# Happy birthday Emanuel



## TunaFish (Aug 16, 2001)

Have a good one. 

Hey, did you FLA folks forget it's your moderator's birthday?


----------



## BigJeff823 (Oct 14, 2002)

Happy Birthday Emanuel;maybe we need to go to the bar tonight.Capones might be a torrist trap but it does have free beer.


----------



## sprtsracer (Apr 27, 2005)

Happy Birthday to our Fearless Moderator!!! Whattayahavin??? Salmon cake with a candle in it??? Enjoy and stay sober enough to fish!!!


----------



## VICIII (Apr 8, 2005)

Big Happy Birthday... With flounder on top..


----------



## Fishbreath (Nov 11, 2004)

*Happy*

Birthday Emanuel!! Enjoy a day in the sun and go FEESHIN!!!


----------



## KodiakZach (Mar 16, 2005)

Happy Birthday homeslice!


----------



## RuddeDogg (Mar 20, 2004)

*Best wishes*

Happy birthday.


----------



## fisherkid (Jun 30, 2005)

*Happy Birthday*

 Happy Birthday


----------



## Dolphinpier (Aug 15, 2006)

Happy Birthday from Clermont. Hang in there and you will soon be as old as I am.


----------



## jettypark28 (Jun 23, 2006)

*Happy*

B-day.....hope you get what you want...New pole, New Reel... Have a cold one cause you deserve one....Thanks for keeping us all in line


----------



## OtterPop (Oct 24, 2006)

happy bday! hope I can go fishing with you once my gear arrives and you get to correct all my mistakes


----------



## Mullet Wrangler (Jul 4, 2003)

TunaFish said:


> Have a good one.
> 
> Hey, did you FLA folks forget it's your moderator's birthday?

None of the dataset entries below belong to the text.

/-- 30 R103: the word of one command of each kind, read from the opcode map. -/
def Obligations.ListedWordsDecode : Prop :=
  decode 0x00000002#32 = .ok .flush ∧ decode 0x00000012#32 = .ok .gencode ∧ decode 0x00000022#32 = .ok .decode
    ∧ decode 0x00000041#32 = .ok .decompress ∧ decode 0x00000140#32 = .error .reservedBitsSet
    ∧ decode 0x00000016#32 = .error .unknownOpcode

/-- A step whose host act is a CMD write of a word that decodes to a command is the meaning of that command, in the state
without that act; after any other act, and with no act, the engine takes its turn. That a step is one act of the list `host`
and then one turn of the engine, or a turn alone, is the model's choice (log entries 1, 2 and 14); 30 R101 says what such a
write does and 20 R83 that acts and engine steps interleave. -/
def Obligations.StepRunsTheDecodedCommand : Prop :=
  (∀ (s : State) (v : Word) (i : Instr) (rest : List HostAct),
      s.host = .write 32 0x0000 v :: rest → decode v = .ok i → step s = exec i { s with host := rest })
    ∧ (∀ (s : State) (a : HostAct) (rest : List HostAct),
      s.host = a :: rest → commandOf a = none → step s = .next (takeTurn (hostAct a { s with host := rest })))
    ∧ (∀ s : State, s.host = [] → step s = .next (takeTurn s))

/-- 30 R101: a command written while BUSY is refused, and otherwise CMD_CUR, PHASE and ERR are set and a command other than
NOP makes the block BUSY at the start of its program; the engine's turn follows. -/
def Obligations.CommandIssue : Prop :=
  (∀ (s : State) (i : Instr), s.state = .busy → exec i s = .next (takeTurn { s with resp := ⟨0, true⟩ }))
    ∧ (∀ (s : State) (i : Instr), s.state ≠ .busy → i ≠ .nop →
      exec i s = .next (takeTurn { s with
        cmdCur := opcodeOf i, phase := .none, err := .ok, state := .busy, resume := .start (programOf i),
        resp := ⟨0, false⟩, published := 0 }))

/-- 30 R110: a word that is no command, written to CMD when STATE is not BUSY, sets STATE = ERROR, ERR = 0x51, CMD_CUR and
PHASE and has no other effect; while BUSY the write is refused. -/
def Obligations.IllegalWordIsAnError : Prop :=
  ∀ (s : State) (v : Word) (rest : List HostAct), s.host = .write 32 0x0000 v :: rest → (∀ i, v ≠ encode i) →
    (s.state ≠ .busy → step s = .next { s with
        host := rest, turns := s.turns.tail, cmdCur := v.extractLsb' 0 8, phase := .none, err := .illegalCommand,
        state := .error, resp := ⟨0, false⟩, published := 0 })
      ∧ (s.state = .busy → step s = .next (takeTurn { s with host := rest, resp := ⟨0, true⟩ }))

/-! ## Control commands -/

/-- 40 R131: NOP sets CMD_CUR, PHASE and ERR to 0 and STATE to IDLE inside the write and changes nothing else, so `irq` is 0;
while BUSY the write is refused. -/
def Obligations.NopAcknowledges : Prop :=
  ∀ s : State,
    (s.state ≠ .busy → ∃ u : State,
        exec .nop s = .next u
          ∧ u = { s with
              cmdCur := 0, phase := .none, err := .ok, state := .idle, resp := ⟨0, false⟩, published := 0,
              turns := s.turns.tail }
          ∧ u.irq = false)
      ∧ (s.state = .busy → exec .nop s = .next (takeTurn { s with resp := ⟨0, true⟩ }))

/-- 40 R132: CLR gives the run state its cleared values and leaves IN, OUT, IE, NODE, WEIGHT, CODE_LEN and CODE_BITS. -/
def Obligations.ClrClearsTheRunState : Prop :=
  ∀ s : State, s.state ≠ .busy → s.turns = [] →
    exec .clr s = .next { s with
      state := .done, cmdCur := 0x01, phase := .clear, err := .ok, freq := [], size := 0, tv := false, cv := false,
      root := 0, nodeN := 0, progress := 0, heap := [], stk := [], acc := 0, nacc := 0, cnt := 0, cur := 0, bitbuf := 0,
      nbits := 0, resume := .idle, resp := ⟨0, false⟩, published := 0 }

/-- 40 R133: FLUSH empties IN and OUT, completes, and changes nothing else. -/
def Obligations.FlushEmptiesBothQueues : Prop :=
  ∀ s : State, s.state ≠ .busy → s.turns = [] →
    exec .flush s = .next { s with
      state := .done, cmdCur := 0x02, phase := .flush, err := .ok, inq := [], outq := [], resume := .idle,
      resp := ⟨0, false⟩, published := 0 }

/-! ## COUNT -/

/-- 41 R141: COUNT on a non-empty stream of fewer than 2^64 bytes makes FREQ its histogram and SIZE its length, consumes
the EOS, and changes nothing but the fields named. -/
def Obligations.CountMakesTheHistogram : Prop :=
  ∀ (s : State) (xs : List Byte) (rest : List Token),
    s.state ≠ .busy → s.turns = [] → s.inq = byteTokens xs ++ .eos :: rest → xs ≠ [] → xs.length < 2 ^ 64 →
    ∃ fr : Memory 64,
      exec .count s = .next { s with
        state := .done, cmdCur := 0x10, phase := .count, err := .ok, tv := false, cv := false, freq := fr,
        size := BitVec.ofNat 64 xs.length, progress := BitVec.ofNat 64 xs.length, inq := rest, resume := .idle,
        resp := ⟨0, false⟩, published := 0 }
        ∧ ∀ b : Byte, Memory.read fr b.toNat = BitVec.ofNat 64 (xs.count b)

/-- 41 R144, 47 R222: a first stream of no bytes makes COUNT, and COMPRESS in its phase COUNT, fail with EMPTY_INPUT, FREQ
all zero and SIZE 0; only the EOS is consumed, and OUT is untouched. -/
def Obligations.EmptyInputIsRejected : Prop :=
  ∀ (s : State) (rest : List Token), s.state ≠ .busy → s.turns = [] → s.inq = .eos :: rest →
    exec .count s = .next { s with
        state := .error, cmdCur := 0x10, phase := .count, err := .emptyInput, tv := false, cv := false, freq := [],
        size := 0, progress := 0, inq := rest, heap := [], stk := [], resume := .idle, resp := ⟨0, false⟩,
        published := 0 }
      ∧ exec .compress s = .next { s with
        state := .error, cmdCur := 0x40, phase := .count, err := .emptyInput, tv := false, cv := false, freq := [],
        size := 0, root := 0, nodeN := 0, progress := 0, inq := rest, heap := [], stk := [], acc := 0, nacc := 0,
        cnt := 0, cur := 0, bitbuf := 0, nbits := 0, resume := .idle, resp := ⟨0, false⟩, published := 0 }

Hey TunaFish;234225, thanks for the reminder. Works better than MS Outlook!

Happy Birthday Emanuel. Tight lines, and may the mullet run last forever!


----------



## MarkDido (Jul 6, 2003)

Happy Birthday to our fearless leader!


----------



## emanuel (Apr 2, 2002)

Oh my god, I forgot that picture existed! Girlfriend saw it and for five minutes couldn't figure out that it was me.


----------



## jettypark28 (Jun 23, 2006)

*oh no*

say it aint so, that can't be you tell people you had a drug problem when they took that picture I try and burn up all my pictures like that...heh heh....somebody can used that against you Happy B day again, hope you got new gear....


----------



## jettypark28 (Jun 23, 2006)

*Thank*

god you knew how to tie knots back then it's like a car wreak....you want to turn and look away, but somethng keep making you look heh heh....


----------



## MarkDido (Jul 6, 2003)

jettypark28 said:


> say it aint so, that can't be you tell people you had a drug problem when they took that picture I try and burn up all my pictures like that...heh heh....somebody can used that against you Happy B day again, hope you got new gear....


Muhahahah! And I have many more from the last P&S Bash at (almost) SI!


----------



## VICIII (Apr 8, 2005)

jettypark28 said:


> say it aint so, that can't be you tell people you had a drug problem when they took that picture I try and burn up all my pictures like that...heh heh....somebody can used that against you Happy B day again, hope you got new gear....



That was last year...


----------